- Born: October 22, 1935 Franklin, Georgia, U.S.
- Died: December 25, 2023 (aged 88)
- Education: Wayne State University
- Known for: collage, mixed media, charcoal (art), painting

= Larry Walker (artist) =

American artist (1935–2023)

Larry Walker (October 22, 1935 – December 25, 2023) was an American visual artist and professor emeritus of art. He often used mixed media collages that represent "urban surfaces" on the subjects of existentialism and social injustice. Prior to his death, Walker lived and worked in Stonecrest, Georgia and taught at University of the Pacific and Georgia State University.

==Early life==
Larry Walker was born in Franklin, Georgia, on October 22, 1935. In 1941, several years after his father's death, Walker's family moved to Harlem where he was inspired by the urban life around him. Walker mentions people-watching from his apartment building's sixth story fire escape, experiences taking the train as a southerner in a large city, and his 145th street community as some of the major inspirations behind his work.

==Career==
Walker graduated from the High School of Music & Art (now Fiorello H. LaGuardia High School), and relocated to Detroit to attend Wayne State University, where he received both his B.S. in Art Education and M.A. in Drawing and Painting.
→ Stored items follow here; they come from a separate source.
/-! ## The obligation -/

/-- Settles O46: the encoder packs the codes of `B` and EOD (`runCommands_encodeCommands`), which the trie maps back to them, so the
reader of any state with that tree takes them off again (`runCommands_dec_payload`). -/
theorem roundTripFromABuiltState : Obligations.RoundTripFromABuiltState := by
  unfold Obligations.RoundTripFromABuiltState
  intro s B h hp hf hfin hnb heod hB
  have hcode : ∀ sym ∈ payloadSymbols B,
      lookupCode sym s = .ok (some (codeOf s sym)) ∧ trieSymbol s.nm s.root (codeOf s sym) = some sym := by
    refine List.forall_mem_append.2 ⟨List.forall_mem_map.2 fun b hb => ?_, List.forall_mem_singleton.2 ?_⟩
    · refine code_of_seen h hp ?_
      rw [BitVec.toNat_setWidth_of_le (by decide)]
      exact hB b hb
    · exact code_of_seen h hp heod
  have hholds := holds_nil_of_wnb h.writer hnb
  refine ⟨_, runCommands_encodeCommands hp hf hfin hholds fun sym hsym => (hcode sym hsym).1, ?_⟩
  intro v hv hvp hvf hnm hroot hd hr
  refine runCommands_dec_payload (hv.oneTree hvp) hvp hvf hd hr fun sym hsym => ?_
  rw [hnm, hroot]
  exact (hcode sym hsym).2

end Sys2Proof.Proofs

/-! The bit reader (44_bit_reader.md): DEC at its phase check, after the end, on a byte that begins with EOD's code and at a NoMatch
(R151 to R154), what it leaves unchanged, and a whole byte as the candidate-path decoder reads it (R155). -/

namespace Sys2Proof.Proofs

open Sys2Proof.Machine
open Sys2Proof.Safety

section BitReader

variable {s t : State} {byte : Byte} {w : Word48}

/-! ## DEC past its check and at it (44_bit_reader.md R151) -/

theorem execDec_of_load (hp : s.phase = .load) (byte : Byte) :
    execDec byte s = .next (raiseFault .badPhase (encode (.dec byte)) s) := by
  simp [execDec, hp]

theorem execDec_of_readBits (hp : s.phase = .built) (hread : readBits (encode (.dec byte)) (byteBits byte) s = .ok t) :
    execDec byte s = .next t := by
  rw [execDec, if_pos hp, hread, outcomeOf_ok]

theorem execDec_frame (h : execDec byte s = .next t) : ReaderFrame s t := by
  obtain ⟨-, rfl⟩ | ⟨-, hread⟩ := execDec_next h
  · rfl
  · exact (readBits_ok hread).1

/-! ## Two leaves or more: no bit can fail (42_code_table.md R125) -/

theorem readBits_of_two_leaves (h : Inv s) (hp : s.phase = .built) (hn : s.nleaf ≠ 1) (w : Word48) (bs : List Bool) :
    ∃ t, readBits w bs s = .ok t ∧ t.fault = s.fault ∧ t.finfo = s.finfo := by
  obtain ⟨hstanding, hdone⟩ := h.reader hp
  obtain ⟨t, hread, hframe, -, -, hfault | ⟨-, -, hone, -⟩, -⟩ := (h.oneTree hp).readBits_spec w bs hstanding hdone
  · exact ⟨t, hread, hfault⟩
  · rw [hframe] at hone
    exact absurd hone hn

/-! ## EOD's code at the root ends the byte (44_bit_reader.md R152) -/

theorem readBits_eod_code (h : OneTree s s.root) (hd : s.rdone = false) (hr : s.rcur = s.root) {p : Path}
    (hcode : trieSymbol s.nm s.root p = some Config.eodSym) (rest : List Bool) :
    readBits w (p ++ rest) s = .ok { s with rdone := true } := by
  rw [h.readBits_code w hcode hd hr, takeSymbol_eod hr, readBits_done _ _ rfl]

/-! ## One leaf: zeros match its code, a one matches nothing (44_bit_reader.md R154) -/

/-- The one node is the root, so the reader never leaves it. -/
theorem rcur_eq_root_of_one_leaf (h : Inv s) (hp : s.phase = .built) (hn : s.nleaf = 1) : s.rcur = s.root := by
  have hone := h.oneTree hp
  obtain ⟨⟨c, l, r, hinner⟩ | ⟨-, hroot⟩, -⟩ := h.reader hp
  · have hlt := hone.inner_lt hinner
    have hnnode := hone.nnode_eq
    have hroot := hone.root_eq
    have hnleaf : s.nleaf.toNat = 1 := by rw [hn]; rfl
    exact BitVec.eq_of_toNat_eq (by omega)
  · exact hroot

theorem readNode_root_of_leafSymAt (h : OneTree s s.root) {sym : Symbol} (hsym : leafSymAt s.nm s.root.toNat = some sym) :
    ∃ c, readNode s.nm s.root = .ok (.leaf sym c) := by
  obtain ⟨-, hbound, -⟩ := h.tree.bounds
  unfold leafSymAt at hsym
  split at hsym
  · next sym' c hget =>
    cases hsym
    exact ⟨c, readNode_of_get (h.root_lt.trans_le hbound) hget⟩
  · simp at hsym

/-- The one code is "0" (42_code_table.md R121). -/
theorem trieSymbol_of_one_leaf (h : OneTree s s.root) (hn : s.nleaf = 1) {sym : Symbol}
    (hsym : leafSymAt s.nm s.root.toNat = some sym) : trieSymbol s.nm s.root [false] = some sym :=
  h.trie_iff.2 (Or.inl ⟨hn, rfl, readNode_root_of_leafSymAt h hsym⟩)

/-- Zeros are read as so many copies of the leaf's symbol, each by its code "0". -/
theorem readBits_zeros (h : Inv s) (hp : s.phase = .built) (hn : s.nleaf = 1) (hd : s.rdone = false) {sym : Symbol} {k : Nat}
    (hsym : leafSymAt s.nm s.root.toNat = some sym) (heod : sym ≠ Config.eodSym ∨ k = 0) (rest : List Bool) :
    readBits w (List.replicate k false ++ rest) s =
      readBits w rest { s with rout := s.rout ++ List.replicate k (symByte sym) } := by
  have hone := h.oneTree hp
  have hcode : AllMapped s (fun _ => [false]) (List.replicate k sym) := fun sym' hmem => by
    rw [List.eq_of_mem_replicate hmem]
    exact trieSymbol_of_one_leaf hone hn hsym
  have hne : ∀ sym' ∈ List.replicate k sym, sym' ≠ Config.eodSym := fun sym' hmem => by
    obtain ⟨hk, rfl⟩ := List.mem_replicate.1 hmem
    exact heod.resolve_right hk
  have hread := readBits_symbols (w := w) hone hd (rcur_eq_root_of_one_leaf h hp hn) hcode hne rest
  rwa [List.flatMap_replicate, List.flatten_replicate_singleton, List.map_replicate] at hread

/-- Zeros, then a one: NoMatch there, with the zeros' symbols emitted and the rest of the bits not looked at. -/
theorem readBits_noMatch (h : Inv s) (hp : s.phase = .built) (hn : s.nleaf = 1) (hd : s.rdone = false) {sym : Symbol} {k : Nat}
    (hsym : leafSymAt s.nm s.root.toNat = some sym) (heod : sym ≠ Config.eodSym ∨ k = 0) (rest : List Bool) :
    readBits w (List.replicate k false ++ true :: rest) s =
      .ok (raiseFault .noMatch w { s with rout := s.rout ++ List.replicate k (symByte sym) }) := by
  obtain ⟨c, hleaf⟩ := readNode_root_of_leafSymAt (h.oneTree hp) hsym
  have hbit : matchBit s.nm s.rcur true = .ok .noCode := by
    rw [rcur_eq_root_of_one_leaf h hp hn]
    simp [matchBit, hleaf, bind, Except.bind]
  rw [readBits_zeros h hp hn hd hsym heod]
  exact readBits_of_noCode hd hbit

/-! ## The bytes that come to no NoMatch -/

/-- On one leaf the bits of such a byte are not looked at, or begin with EOD's code "0", or are all zeros. -/
theorem readBits_without_noMatch (h : Inv s) (hp : s.phase = .built)
    (hbyte : s.nleaf ≠ 1 ∨ s.rdone = true ∨ byte = 0 ∨ (leafSymAt s.nm s.root.toNat = some 256 ∧ byte.getLsbD 7 = false)) :
    ∃ t, readBits w (byteBits byte) s = .ok t ∧ t.fault = s.fault ∧ t.finfo = s.finfo := by
  by_cases hn : s.nleaf = 1
  · have hone := h.oneTree hp
    cases hd : s.rdone with
    | true => exact ⟨s, readBits_done w _ hd, rfl, rfl⟩
    | false =>
      have hr := rcur_eq_root_of_one_leaf h hp hn
      have hbyte : byte = 0 ∨ (leafSymAt s.nm s.root.toNat = some 256 ∧ byte.getLsbD 7 = false) := by
        simpa [hn, hd] using hbyte
      by_cases heod : leafSymAt s.nm s.root.toNat = some Config.eodSym
      · have hbits : byteBits byte = [false] ++ (byteBits byte).tail := by
          obtain rfl | ⟨-, hbit⟩ := hbyte
          · decide
          · rw [byteBits, hbit]
            rfl
        rw [hbits]
        exact ⟨_, readBits_eod_code hone hd hr (trieSymbol_of_one_leaf hone hn heod) _, rfl, rfl⟩
      · obtain rfl : byte = 0 := hbyte.resolve_right fun ⟨hleaf, _⟩ => heod hleaf
        obtain ⟨sym, c, hleaf⟩ := hone.root_leaf hn
        obtain ⟨-, hget⟩ := readNode_ok_iff.1 hleaf
        have hsym : leafSymAt s.nm s.root.toNat = some sym := by simp [leafSymAt, hget]
        have hne : sym ≠ Config.eodSym := fun hc => heod (hc ▸ hsym)
        have hbits : byteBits 0 = List.replicate 8 false ++ [] := by decide
        rw [hbits, readBits_zeros h hp hn hd hsym (Or.inl hne)]
        exact ⟨_, rfl, rfl, rfl⟩
  · exact readBits_of_two_leaves h hp hn w _

end BitReader

/-! ## The obligations -/

/-- Settles O39: the byte is read without a fault (`readBits_without_noMatch`), so the reader mirrors the candidate-path decoder. -/
theorem decDecodesTheByte : Obligations.DecDecodesTheByte := by
  unfold Obligations.DecDecodesTheByte
  intro s byte cand h hp hf hbyte hwalk
  obtain ⟨t, hread, hfault, hfinfo⟩ := readBits_without_noMatch (w := encode (.dec byte)) h hp hbyte
  obtain ⟨hframe, -⟩ := readBits_ok hread
  have hmirrors : Mirrors s.rout s ⟨cand, [], s.rdone⟩ := ⟨(List.append_nil _).symm, rfl, hwalk⟩
  obtain ⟨hout, hdone, hcand⟩ := readBits_mirrors h hp hmirrors hread (hfault.trans hf)
  unfold ReaderFrame at hframe
  rw [hfault, hfinfo] at hframe
  exact ⟨t, execDec_of_readBits hp hread, hout, hdone, hcand, hframe⟩

/-- Settles O43: the code of EOD is the trie's path to it, and it is read as the end. -/
theorem eodTerminatesDecoding : Obligations.EodTerminatesDecoding := by
  unfold Obligations.EodTerminatesDecoding
  intro s byte p rest h hp hd hr hlookup hbits
  obtain ⟨-, hcode⟩ := (lookupCode_eq_some_iff h hp).1 hlookup
  refine execDec_of_readBits hp ?_
  rw [hbits, readBits_eod_code (h.oneTree hp) hd hr hcode]

/-- Settles O44: on one leaf `readBits_noMatch`, on more no bit fails. -/
theorem noMatchIsPrecise : Obligations.NoMatchIsPrecise := by
  unfold Obligations.NoMatchIsPrecise
  intro s byte h hp
  constructor
  · intro sym c k rest hn hd hget hbits heod
    have hsym : leafSymAt s.nm s.root.toNat = some sym := by simp [leafSymAt, hget]
    have hread := readBits_noMatch (w := encode (.dec byte)) h hp hn hd hsym heod rest
    rw [← hbits] at hread
    refine (execDec_of_readBits hp hread).trans ?_
    rw [← rcur_eq_root_of_one_leaf h hp hn, ← hd, BitVec.setWidth_eq_extractLsb' (by decide)]
    rfl
  · intro hn t hexec
    obtain ⟨u, hread, hfault⟩ := readBits_of_two_leaves h hp hn (encode (.dec byte)) (byteBits byte)
    cases (execDec_of_readBits hp hread).symm.trans hexec
    exact hfault

/-- Settles O45: DEC changes at most what the reader's frame names. -/
theorem decFrame : Obligations.DecFrame := by
  unfold Obligations.DecFrame
  intro s t byte h
  rw [execDec_frame h]
  exact ⟨rfl, rfl, rfl, rfl, rfl, rfl, rfl, rfl, rfl, rfl, rfl, rfl, rfl⟩

/-- Settles O41: the phase check comes before any bit. -/
theorem decChecksThePhase : Obligations.DecChecksThePhase := by
  unfold Obligations.DecChecksThePhase
  exact fun s byte hp => execDec_of_load hp byte

/-- Settles O42: past the phase check, a reader at its end looks at no bit. -/
theorem decAfterTheEndDoesNothing : Obligations.DecAfterTheEndDoesNothing := by
  unfold Obligations.DecAfterTheEndDoesNothing
  exact fun s byte hp hd => execDec_of_readBits hp (readBits_done _ _ hd)

end Sys2Proof.Proofs

/-! The faults (60_exceptions.md): which fault each command records and when (R171, R172), in the order of its checks (R173), what a
fault leaves of the state (R175), the faulted block (R176) and the idle one (R184). -/

namespace Sys2Proof.Proofs

open Sys2Proof.Machine
open Sys2Proof.Safety

section Faults

variable {s t : State}

/-! ## Every fault before any effect, NoMatch at its bit (60_exceptions.md R174, R175) -/

/-- `t` is `s` with a fault other than NoMatch recorded for the word `w`. -/
def FaultsBeforeEffect (w : Word48) (s t : State) : Prop := ∃ code, code ≠ .noMatch ∧ t = raiseFault code w s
In 1964, Walker began teaching at the University of the Pacific in Stockton, California where he was a professor and later made chair of the art department. In 1983 he and his family moved to Atlanta, Georgia and he took a position as a professor and director of the art program at Georgia State University, where he taught until his retirement in 2000. He is currently represented by Mason Fine Art in Atlanta, Georgia.

==Artwork==
In 2016, for his 80th birthday, his daughter Kara collaborated with Sikkema Jenkins, her representing gallery, for a solo exhibition for her father displaying works from over 50 years. “There’s a daughterly intention to understand connections that I lived around and reacted against,” she told the New York Times. The exhibition featured 38 works from Larry Walker's career, depicting the duress endured by human bodies and landscapes over time. His works are a part of the collections of the High Museum of Art, the Studio Museum in Harlem, the Philadelphia Museum of Art, and the Los Angeles County Museum of Art. Walker also has works that are in the Museum of Contemporary Art of Georgia's permanent collection where he held a two-part retrospective exhibition in 2018. Walker's work is also included in the 2020 State of the Art exhibition with Crystal Bridges Museum of American Art as well as a solo exhibition with the Marietta/Cobb Museum of Art in September 2020.

==Personal life==
Walker married his wife, Gwen, in 1958. They have three children; Dana, Larry Jr., and Kara. Prior to his death, he lived and worked from his home studio in Stonecrest, Georgia.

===Death===
Larry Walker died on December 25, 2023, at the age of 88.